There is a particular quote from the movie Steel Magnolias that I have thought to myself over and over in this tiny rent house: “I have found it. I am in hell.” You may be thinking to yourself one of two things: 1) This is a Christian blog-you cannot talk like that; 2) It can’t be that bad. Well 1) I promised to be very transparent with this blog and you cannot tell me you’ve never thought the same thing and 2) it’s not but as I sit in a dirty kitchen with a leaky roof, it feels that way.

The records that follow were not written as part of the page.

/-- KeyDown and KeyUp set and clear the flag they name, in RUNNING and PAUSED; elsewhere they do nothing; an index
outside 0..15 is refused. KeyUp changes nothing else, nor does KeyDown in PAUSED (44_keypad.md R174) or where no key wait
is pending. A KeyDown in RUNNING leaves no key wait; what else it writes where one is pending is said by
`KeyDownEndsKeyWait` alone. That the index is refused in HALTED too is log entry 20 (DEDUCED), and that the events have
no effect before the first Load is log entry 4 (DEDUCED): both are the model's. -/
def Obligations.KeyEventsSetFlags : Prop :=
  ∀ (s : State) (k : Nat),
    (k < 16 → s.state = .running ∨ s.state = .paused →
      (∃ t, hostOp (.keyDown k) s = .next t ∧ (∀ j, t.keyFlag j = if j = k then some true else s.keyFlag j) ∧
        (s.state = .paused ∨ s.wait = none → t = { s with key := t.key }) ∧
        (s.state = .running → t.wait = none)) ∧
      (∃ t, hostOp (.keyUp k) s = .next t ∧ t = { s with key := t.key } ∧
        ∀ j, t.keyFlag j = if j = k then some false else s.keyFlag j)) ∧
    (k < 16 → s.state ≠ .running → s.state ≠ .paused →
      hostOp (.keyDown k) s = .next s ∧ hostOp (.keyUp k) s = .next s) ∧
    (16 ≤ k → hostOp (.keyDown k) s = .refused .keyIndexRefused ∧ hostOp (.keyUp k) s = .refused .keyIndexRefused)

/-- TogglePause swaps RUNNING and PAUSED and has no effect in HALTED. That it has none before the first Load either is
the model's choice (log entry 4, DEDUCED). -/
def Obligations.TogglePauseSwaps : Prop :=
  ∀ (s : State),
    (s.state = .running → hostOp .togglePause s = .next { s with state := .paused }) ∧
    (s.state = .paused → hostOp .togglePause s = .next { s with state := .running }) ∧
    (s.state = .halted → hostOp .togglePause s = .next s) ∧
    (s.state = .noMachine → hostOp .togglePause s = .next s)

/-- Quit halts, in any state, and leaves every other element unchanged. That it does so before the first Load too is the
model's choice (log entry 5, DEDUCED). -/
def Obligations.QuitHalts : Prop :=
  ∀ (s : State), hostOp .quit s = .next { s with state := .halted }

/-- HALTED is terminal: no operation but Load has an effect, and only Load builds a running machine again. -/
def Obligations.HaltedIsTerminal : Prop :=
  ∀ (s : State), s.state = .halted →
    hostOp .cycle s = .next s ∧ hostOp .tick s = .next s ∧ hostOp .togglePause s = .next s ∧
    hostOp .quit s = .next s ∧
    (∀ k, k < 16 → hostOp (.keyDown k) s = .next s ∧ hostOp (.keyUp k) s = .next s) ∧
    (∀ op t, hostOp op s = .next t → t.state = .running → ∃ rom, op = .load rom)

/-- A Load that fits writes the font and the program, and no other byte; it sets PC, empties the stack, starts the
machine and clears the wait and the fault; V, I, the timers, the framebuffer and the keypad are kept. A Load that does
not fit reports RomTooLarge and leaves the machine unchanged. The place of the report, `loadResult`, and its value
`loaded` are the model's choice (log entry 12, DESIGN CHOICE). -/
def Obligations.LoadStartsMachineOrReports : Prop :=
  ∀ (s : State) (rom : List Byte), s.cfg.legal = true →
    (rom.length ≤ 4096 - s.cfg.entry →
      ∃ t, hostOp (.load rom) s = .next t ∧
        t = { s with memory := t.memory, pc := t.pc, stack := [], state := .running, wait := none, fault := none,
                     loadResult := some .loaded } ∧
        t.pc.toNat = s.cfg.entry ∧
        (∀ k, (h : k < 80) → Memory.read t.memory k = s.cfg.font[k]) ∧
        (∀ k, (h : k < rom.length) → Memory.read t.memory (s.cfg.entry + k) = rom[k]) ∧
        (∀ a, 80 ≤ a → a < s.cfg.entry ∨ s.cfg.entry + rom.length ≤ a →
          Memory.read t.memory a = Memory.read s.memory a)) ∧
    (4096 - s.cfg.entry < rom.length →
      hostOp (.load rom) s = .next { s with loadResult := some .romTooLarge })

/-- With the defaults a ROM of 3584 bytes loads and fills 0x200..0xFFF, and one byte more fails. -/
def Obligations.LoadBoundary : Prop :=
  ∀ (s : State) (rom : List Byte), s.cfg = Config.default →
    ((h : rom.length = 3584) → ∃ t, hostOp (.load rom) s = .next t ∧ t.loadResult = some .loaded ∧
      ∀ k, (hk : k < 3584) → Memory.read t.memory (0x200 + k) = rom[k]) ∧
    (rom.length = 3585 → hostOp (.load rom) s = .next { s with loadResult := some .romTooLarge })

/-- The power-on state, and that only a Load starts a machine from it. -/
def Obligations.PowerOnValues : Prop :=
  (∀ a, Memory.read State.reset.memory a = 0#8) ∧ (∀ x, State.reset.reg x = 0#8) ∧
  State.reset.i = 0#16 ∧ State.reset.pc = 0#16 ∧ State.reset.sp = 0 ∧
  State.reset.dt = 0#8 ∧ State.reset.st = 0#8 ∧ (∀ cx cy, State.reset.pixel cx cy = false) ∧
  (∀ k, k < 16 → State.reset.keyFlag k = some false) ∧ State.reset.wait = none ∧ State.reset.fault = none ∧
  (∀ op t, hostOp op State.reset = .next t → t.state = .running → ∃ rom, op = .load rom)

/-- The tone is on exactly while ST is above 0. -/
def Obligations.ToneFollowsSoundTimer : Prop :=
  ∀ (s : State), s.tone = true ↔ 0 < s.st.toNat

/-- A completed cycle emits its fetch address and word; a faulting or gated one emits nothing. That a cycle is completed
exactly where it ends without a fault is the model's choice (log entry 13, DESIGN CHOICE). -/
def Obligations.TraceOfCompletedCycles : Prop :=
  ∀ (s : State), s.fault = none →
    (s.cycleEnabled = true → ∃ t, cycle s = .next t ∧
      (t.fault = none → ∃ w, s.fetch = some w ∧ cycleTrace s = some { pc0 := s.pc, word := w }) ∧
      (t.fault ≠ none → cycleTrace s = none)) ∧
    (s.cycleEnabled = false → cycleTrace s = none)
end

Since we sold our home and moved into this little rental I have struggled. Wall to wall wood paneling, no dishwasher and lack of heat have really put me out of my comfort zone. Add in a leaky roof and a musty smell of pipe tobacco and you have a great mixture of “Welcome to reality: it bites”. When we decided to sell our home and move into this rent house until our house was built, I thought it would be a great adventure. I wrote “Love Grows Best in Little Houses” on a chalkboard, decided a full size bed meant snuggles and a better chance of a baby and bought a houseplant. I exerted every bit of energy I could muster up to put on a happy face and decorate on a budget. I hung pictures, I bought decorative throws, I diffused essential oils. I did everything I could. And still I sit here stressed as I look around the dark room.

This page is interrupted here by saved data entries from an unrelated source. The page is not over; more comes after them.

-- ==== Sys2Proof/Laws/Decode.lean ====
section
/-! SUPPORT. The fields of an assembled word, and a word assembled from its fields (30_encoding.md R70, R71). -/

namespace Sys2Proof

/-! Every field in plain arithmetic. -/

theorem wordH_toNat (w : Word) : (wordH w).toNat = w.toNat / 4096 := by
  have := w.isLt
  simp only [wordH, BitVec.extractLsb'_toNat, Nat.shiftRight_eq_div_pow]; omega
theorem wordX_toNat (w : Word) : (wordX w).toNat = w.toNat / 256 % 16 := by
  simp only [wordX, BitVec.extractLsb'_toNat, Nat.shiftRight_eq_div_pow]
theorem wordY_toNat (w : Word) : (wordY w).toNat = w.toNat / 16 % 16 := by
  simp only [wordY, BitVec.extractLsb'_toNat, Nat.shiftRight_eq_div_pow]
theorem wordN_toNat (w : Word) : (wordN w).toNat = w.toNat % 16 := by
  simp only [wordN, BitVec.extractLsb'_toNat, Nat.shiftRight_eq_div_pow]; omega
theorem wordNN_toNat (w : Word) : (wordNN w).toNat = w.toNat % 256 := by
  simp only [wordNN, BitVec.extractLsb'_toNat, Nat.shiftRight_eq_div_pow]; omega
theorem wordNNN_toNat (w : Word) : (wordNNN w).toNat = w.toNat % 4096 := by
  simp only [wordNNN, BitVec.extractLsb'_toNat, Nat.shiftRight_eq_div_pow]; omega

theorem wordNNNOf_toNat (h : Nibble) (nnn : Addr) : (wordNNNOf h nnn).toNat = h.toNat * 4096 + nnn.toNat := by
  have := nnn.isLt
  simp only [wordNNNOf, BitVec.toNat_append]
  rw [Nat.shiftLeft_eq, Nat.mul_comm h.toNat, ← Nat.two_pow_add_eq_or_of_lt this]

theorem wordXNNOf_toNat (h x : Nibble) (nn : Byte) :
    (wordXNNOf h x nn).toNat = h.toNat * 4096 + x.toNat * 256 + nn.toNat := by
  have h1 := nn.isLt
  have h2 := x.isLt
  simp only [wordXNNOf, BitVec.toNat_append]
  rw [Nat.shiftLeft_eq, Nat.shiftLeft_eq, Nat.mul_comm x.toNat, ← Nat.two_pow_add_eq_or_of_lt h1, Nat.mul_comm h.toNat,
    ← Nat.two_pow_add_eq_or_of_lt (by omega)]; omega

theorem wordXYNOf_toNat (h x y n : Nibble) :
    (wordXYNOf h x y n).toNat = h.toNat * 4096 + x.toNat * 256 + y.toNat * 16 + n.toNat := by
  have h1 := n.isLt
  have h2 := x.isLt
  have h3 := y.isLt
  simp only [wordXYNOf, BitVec.toNat_append]
  rw [Nat.shiftLeft_eq, Nat.shiftLeft_eq, Nat.shiftLeft_eq, Nat.mul_comm y.toNat, ← Nat.two_pow_add_eq_or_of_lt h1,
    Nat.mul_comm x.toNat, ← Nat.two_pow_add_eq_or_of_lt (by omega), Nat.mul_comm h.toNat,
    ← Nat.two_pow_add_eq_or_of_lt (by omega)]; omega

/-! The fields of an assembled word. -/

@[simp] theorem wordH_wordNNNOf (h : Nibble) (nnn : Addr) : wordH (wordNNNOf h nnn) = h := by
  have := nnn.isLt
  apply BitVec.eq_of_toNat_eq; rw [wordH_toNat, wordNNNOf_toNat]; omega
@[simp] theorem wordNNN_wordNNNOf (h : Nibble) (nnn : Addr) : wordNNN (wordNNNOf h nnn) = nnn := by
  have := nnn.isLt
  apply BitVec.eq_of_toNat_eq; rw [wordNNN_toNat, wordNNNOf_toNat]; omega

@[simp] theorem wordH_wordXNNOf (h x : Nibble) (nn : Byte) : wordH (wordXNNOf h x nn) = h := by
  have := nn.isLt; have := x.isLt
  apply BitVec.eq_of_toNat_eq; rw [wordH_toNat, wordXNNOf_toNat]; omega
@[simp] theorem wordX_wordXNNOf (h x : Nibble) (nn : Byte) : wordX (wordXNNOf h x nn) = x := by
  have := nn.isLt; have := x.isLt
  apply BitVec.eq_of_toNat_eq; rw [wordX_toNat, wordXNNOf_toNat]; omega
@[simp] theorem wordNN_wordXNNOf (h x : Nibble) (nn : Byte) : wordNN (wordXNNOf h x nn) = nn := by
  have := nn.isLt; have := x.isLt
  apply BitVec.eq_of_toNat_eq; rw [wordNN_toNat, wordXNNOf_toNat]; omega

@[simp] theorem wordH_wordXYNOf (h x y n : Nibble) : wordH (wordXYNOf h x y n) = h := by
  have := n.isLt; have := x.isLt; have := y.isLt
  apply BitVec.eq_of_toNat_eq; rw [wordH_toNat, wordXYNOf_toNat]; omega
@[simp] theorem wordX_wordXYNOf (h x y n : Nibble) : wordX (wordXYNOf h x y n) = x := by
  have := n.isLt; have := x.isLt; have := y.isLt
  apply BitVec.eq_of_toNat_eq; rw [wordX_toNat, wordXYNOf_toNat]; omega
@[simp] theorem wordY_wordXYNOf (h x y n : Nibble) : wordY (wordXYNOf h x y n) = y := by
  have := n.isLt; have := x.isLt; have := y.isLt
  apply BitVec.eq_of_toNat_eq; rw [wordY_toNat, wordXYNOf_toNat]; omega
@[simp] theorem wordN_wordXYNOf (h x y n : Nibble) : wordN (wordXYNOf h x y n) = n := by
  have := n.isLt; have := x.isLt; have := y.isLt
  apply BitVec.eq_of_toNat_eq; rw [wordN_toNat, wordXYNOf_toNat]; omega

/-! A word assembled from its own fields is the word. -/

theorem wordNNNOf_fields {w : Word} {h : Nibble} (hh : wordH w = h) : wordNNNOf h (wordNNN w) = w := by
  subst hh
  apply BitVec.eq_of_toNat_eq; rw [wordNNNOf_toNat, wordH_toNat, wordNNN_toNat]; omega

theorem wordXNNOf_fields {w : Word} {h : Nibble} {nn : Byte} (hh : wordH w = h) (hn : wordNN w = nn) :
    wordXNNOf h (wordX w) nn = w := by
  subst hh hn
  apply BitVec.eq_of_toNat_eq; rw [wordXNNOf_toNat, wordH_toNat, wordX_toNat, wordNN_toNat]; omega

theorem wordXYNOf_fields {w : Word} {h n : Nibble} (hh : wordH w = h) (hn : wordN w = n) :
    wordXYNOf h (wordX w) (wordY w) n = w := by
  subst hh hn
  apply BitVec.eq_of_toNat_eq; rw [wordXYNOf_toNat, wordH_toNat, wordX_toNat, wordY_toNat, wordN_toNat]; omega

/-- The two bytes of a word, high byte first, are the word (20_memory.md R52). -/
theorem wordOfBytes_bytesOfWord (w : Word) : wordOfBytes (bytesOfWord w).1 (bytesOfWord w).2 = w := by
  apply BitVec.eq_of_toNat_eq
  have := w.isLt
  have hlt := (w.extractLsb' 0 8).isLt
  simp only [wordOfBytes, bytesOfWord, BitVec.toNat_append] at *
  rw [Nat.shiftLeft_eq, Nat.mul_comm, ← Nat.two_pow_add_eq_or_of_lt hlt]
  simp only [BitVec.extractLsb'_toNat, Nat.shiftRight_eq_div_pow]; omega

/-- The word two bytes make (20_memory.md R52). -/
theorem wordOfBytes_toNat (hi lo : Byte) : (wordOfBytes hi lo).toNat = 256 * hi.toNat + lo.toNat := by
  have := lo.isLt
  simp only [wordOfBytes, BitVec.toNat_append]
  rw [Nat.shiftLeft_eq, Nat.mul_comm, ← Nat.two_pow_add_eq_or_of_lt this]

end Sys2Proof
end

It’s not really the house. It just adds to my frustration and provides a filter in which to blame my discontent with this season of life. So far, building a house has proved to be one headache after another. I actually have to work on the farm now, which is a whole other discussion for another day. I’m desperately fighting the urge to get pregnant until the house gets built but I also get fertility updates on my phone and I may also write them on the marker board in our hallway just incase Jon decides that he’s ready to try again. Work this week has been stressful, a good friend of the family passed away, and my grandfather is very sick. Jon has also had a very stressful week. And it seems that when everything else is falling a part, distractions start coming in from every side.
I imagine that this season of life isn’t what God was referring to when he spoke of the Israelites in their pursuit of the Promised Land. But man, does it feel like it. I’m not in a literal desert but my heart is thirsty for contentment. Finding that contentment in Christ is a noble and lofty goal, but it’s not easy. Everything is overwhelming. Everything seems hard and everything seems to be falling a part rather than falling in place.

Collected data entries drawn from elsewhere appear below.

-- ==== Sys2Proof/Tests/Slice0.lean ====
section
/-! SUPPORT. The model's own tests. Expected results are those of spec/95_test_vectors.md (the vector is named in the
test's comment) or of the rule cited. Then one witness for each statement that has hypotheses. -/

namespace Sys2Proof.Tests

open Sys2Proof.Machine

/-- The next state, if there is one. -/
def nextOf : Host.Outcome State Fault Refusal → Option State
  | .next t => some t
  | .fault _ => none
  | .refused _ => none

/-- Running, with the word `w` at address `a` and PC there; nothing else differs from power-on. -/
def placedAt (a : Nat) (w : Word) : State :=
  { State.reset with
    state  := .running
    pc     := BitVec.ofNat 16 a
    memory := Memory.writeBytes [] a [(bytesOfWord w).1, (bytesOfWord w).2] }

/-- `placedAt` at the default entry. -/
def placed (w : Word) : State := placedAt 0x200 w

/-- The state changed into one of another configuration. -/
def withCfg (s : State) (f : Config → Config) : State := { s with cfg := f s.cfg }

/-- The extension enabled. -/
def fx (s : State) : State := withCfg s fun c => { c with canonicalFx := true }

/-- One step from `s`, seen through `f`. -/
def sees {α : Type} (s : State) (f : State → α) : Option α := (nextOf (step s)).map f

/-- One host operation from `s`, seen through `f`. -/
def seesOp {α : Type} (op : HostOp) (s : State) (f : State → α) : Option α := (nextOf (hostOp op s)).map f

/-- Refused, and by this name. -/
def refusedBy (o : Host.Outcome State Fault Refusal) (r : Refusal) : Bool :=
  match o with
  | .next _ => false
  | .fault _ => false
  | .refused r' => r' == r

/-! ### Well-formedness: each check refuses an ill-formed term (00_scope.md R7; 70_reset_and_hazards.md R246) -/

theorem test_default_legal : Config.default.legal = true ∧ tableConfig.legal = true := by decide
theorem test_stackDepth_refused :
    (Config.legal { Config.default with stackDepth := 11 }, Config.legal { Config.default with stackDepth := 12 },
      Config.legal { Config.default with stackDepth := 16 }, Config.legal { Config.default with stackDepth := 17 })
      = (false, true, true, false) := by decide
/-- T9.6 -/
theorem test_entry_refused :
    (Config.legal { Config.default with entry := 79 }, Config.legal { Config.default with entry := 80 },
      Config.legal { Config.default with entry := 4096 }, Config.legal { Config.default with entry := 4097 })
      = (false, true, true, false) := by decide
theorem test_dispW_refused : Config.legal { Config.default with dispW := 0 } = false := by decide
theorem test_dispH_refused : Config.legal { Config.default with dispH := 0 } = false := by decide
theorem test_extension_not_wellFormed : Instr.wellFormed .default (.ldB 3) = false ∧
    Instr.wellFormed tableConfig (.ldB 3) = true ∧ Instr.wellFormed .default (.ldK 3) = true := by decide
theorem test_illegal_configuration_refused :
    refusedBy (step (withCfg State.reset fun c => { c with stackDepth := 20 })) .illegalConfiguration = true := by
  decide
/-- T6.14 -/
theorem test_key_index_refused : refusedBy (hostOp (.keyDown 16) (placed 0)) .keyIndexRefused = true ∧
    refusedBy (hostOp (.keyUp 16) (placed 0)) .keyIndexRefused = true := by decide

/-! ### Decoding: words written out from the encodings of 30_encoding.md R72 -/

theorem test_decode_cls : decodeWord .default 0x00E0#16 = .ok .cls := by decide
theorem test_decode_ret : decodeWord .default 0x00EE#16 = .ok .ret := by decide
theorem test_decode_jp : decodeWord .default 0x1208#16 = .ok (.jp 0x208) := by decide
theorem test_decode_call : decodeWord .default 0x2300#16 = .ok (.call 0x300) := by decide
theorem test_decode_seImm : decodeWord .default 0x3342#16 = .ok (.seImm 3 0x42) := by decide
theorem test_decode_sneImm : decodeWord .default 0x4001#16 = .ok (.sneImm 0 1) := by decide
theorem test_decode_seReg : decodeWord .default 0x5120#16 = .ok (.seReg 1 2) := by decide
theorem test_decode_ldImm : decodeWord .default 0x6A5C#16 = .ok (.ldImm 0xA 0x5C) := by decide
theorem test_decode_addImm : decodeWord .default 0x7220#16 = .ok (.addImm 2 0x20) := by decide
theorem test_decode_ldReg : decodeWord .default 0x8010#16 = .ok (.ldReg 0 1) := by decide
theorem test_decode_orReg : decodeWord .default 0x8011#16 = .ok (.orReg 0 1) := by decide
theorem test_decode_andReg : decodeWord .default 0x8012#16 = .ok (.andReg 0 1) := by decide
theorem test_decode_xorReg : decodeWord .default 0x8013#16 = .ok (.xorReg 0 1) := by decide
theorem test_decode_addReg : decodeWord .default 0x8F14#16 = .ok (.addReg 0xF 1) := by decide
theorem test_decode_sub : decodeWord .default 0x8015#16 = .ok (.sub 0 1) := by decide
theorem test_decode_shr : decodeWord .default 0x8476#16 = .ok (.shr 4 7) := by decide
theorem test_decode_subn : decodeWord .default 0x80F7#16 = .ok (.subn 0 0xF) := by decide
theorem test_decode_shl : decodeWord .default 0x8258#16 = .ok (.shl 2 5) := by decide
theorem test_decode_sneReg : decodeWord .default 0x9120#16 = .ok (.sneReg 1 2) := by decide
theorem test_decode_ldI : decodeWord .default 0xA2F0#16 = .ok (.ldI 0x2F0) := by decide
theorem test_decode_jpV0 : decodeWord .default 0xB300#16 = .ok (.jpV0 0x300) := by decide
theorem test_decode_rnd : decodeWord .default 0xC30F#16 = .ok (.rnd 3 0x0F) := by decide
theorem test_decode_drw : decodeWord .default 0xD675#16 = .ok (.drw 6 7 5) := by decide
theorem test_decode_skp : decodeWord .default 0xE59E#16 = .ok (.skp 5) := by decide
theorem test_decode_sknp : decodeWord .default 0xE5A1#16 = .ok (.sknp 5) := by decide
theorem test_decode_ldK : decodeWord .default 0xF30A#16 = .ok (.ldK 3) := by decide
theorem test_decode_ldVxDt : decodeWord tableConfig 0xF207#16 = .ok (.ldVxDt 2) := by decide
theorem test_decode_ldDt : decodeWord tableConfig 0xF215#16 = .ok (.ldDt 2) := by decide
theorem test_decode_ldSt : decodeWord tableConfig 0xF118#16 = .ok (.ldSt 1) := by decide
theorem test_decode_addI : decodeWord tableConfig 0xF01E#16 = .ok (.addI 0) := by decide
theorem test_decode_ldF : decodeWord tableConfig 0xF429#16 = .ok (.ldF 4) := by decide
theorem test_decode_ldB : decodeWord tableConfig 0xF033#16 = .ok (.ldB 0) := by decide
theorem test_decode_ldStore : decodeWord tableConfig 0xF155#16 = .ok (.ldStore 1) := by decide
theorem test_decode_ldLoad : decodeWord tableConfig 0xF165#16 = .ok (.ldLoad 1) := by decide
/-- T4.33, T2.7, T2.8: exactly one of 8XY8 and 8XYE is the shift. -/
theorem test_decode_shl_selector :
    decodeWord { Config.default with shlSel := .lowE } 0x822E#16 = .ok (.shl 2 2) ∧
    decodeWord { Config.default with shlSel := .lowE } 0x8018#16 = .error .aluSelector ∧
    decodeWord .default 0x801E#16 = .error .aluSelector := by decide
/-- T2.1 to T2.6, T2.9 -/
theorem test_decode_unrecognized :
    [0x0000#16, 0x0123#16, 0x00E1#16, 0x00EF#16, 0x0FFF#16, 0x5121#16, 0x9121#16, 0x8009#16, 0x800F#16, 0xE09F#16,
      0xE0A0#16, 0xE000#16].all (fun w => !recognized tableConfig w) = true := by decide
/-- T2.10, T2.11 -/
theorem test_decode_fx_unrecognized :
    [0xF007#16, 0xF015#16, 0xF033#16, 0xF065#16, 0xF0FF#16].all (fun w => !recognized .default w) = true ∧
    recognized tableConfig 0xF0FF#16 = false := by decide
theorem test_decode_truncated : decode .default [] = .error .truncated ∧ decode .default [0x00#8] = .error .truncated := by
  decide
/-- The first byte is the high byte (20_memory.md R52), and the bytes that follow are left. -/
theorem test_decode_bytes : decode .default [0x6A#8, 0x5C#8, 0x12#8] = .ok (.ldImm 0xA 0x5C, [0x12#8]) := by decide
theorem test_decodeTableWord : decodeTableWord 16 0xF033 = some (.ldB 0) ∧ decodeTableWord 16 0x5121 = none := by
  decide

As I sat to write this post, in complete silence, I thought to myself “ I need a verse” and almost audibly heard the Lord say “ Open your Bible to Isaiah”. I remarkably remembered my books of the Bible and quickly flipped to the crisp pages. I prayed “Lord, why Isaiah?” and flipped the page. I read the first two words and got chills as it stopped me dead in my tracks. Isaiah 35: 1 reads, “The desert and the parched land will be glad; the wilderness will rejoice and blossom. Like the crocus, it will burst into bloom; it will rejoice greatly and shout for joy.” I went on to read Isaiah 35:3-4 which reads, “Strengthen the feeble hands, steady the knees that give way; say to those with fearful hearts, “Be strong, do not fear, your God will come, he will come with vengeance, with divine retribution and he will come to save you.”
Though my kitchen is still a mess, and my mind is extremely anxious, those words spoke peace to my heart this morning.
It’s not easy, in the “wilderness” seasons of life, to stop in the chaos and sit with the Lord. For one thing, wilderness often leads to weariness and weariness leads to sin. And sin, separates us from God. Just as the Israelites sinned against God, we ourselves find it easy to preoccupy our minds with sinful thoughts and participate in things displeasing to God. Wilderness also often leads to discontentment, which flourishes into anger towards God and causes a fear of messing things up worse than they already are.
However, what I feel like the Lord is continuing to teach me in this wilderness season-despite my attempts to navigate through it on my own- is that this is no time for good girl faith. This is time for messy, real, hard, gritty, gutsy faith. It’s time for faith trumps feeling kind of faith. Because we are in the thick of it, and there’s no easy way out. Though we are in the wilderness, and we desperately are grasping for control, we have to choose to release control to God. Though we are in the wilderness, and we are terrified of everything falling apart, we have to stop clenching it so tightly in our feeble hands. Though we are in the wilderness, and we are exhausted and irritated and weak, we have to rest in HIM no matter our circumstances. A faith trumps fear kind of faith.
I don’t know if you’re facing a wilderness season of your own. You may be like me: sitting at the kitchen table, staring out the window, wanting to throw in the towel. Maybe your wilderness season mirrors mine. Maybe you’re experiencing it in your marriage, in your home, in your desire for a child. Or maybe you are experiencing it in a career. Whatever it is, know that despite how desolate your circumstances may seem, the Lord has promised that the “wilderness will rejoice and blossom”. Hang in there. He will do as he’s promised. He will come.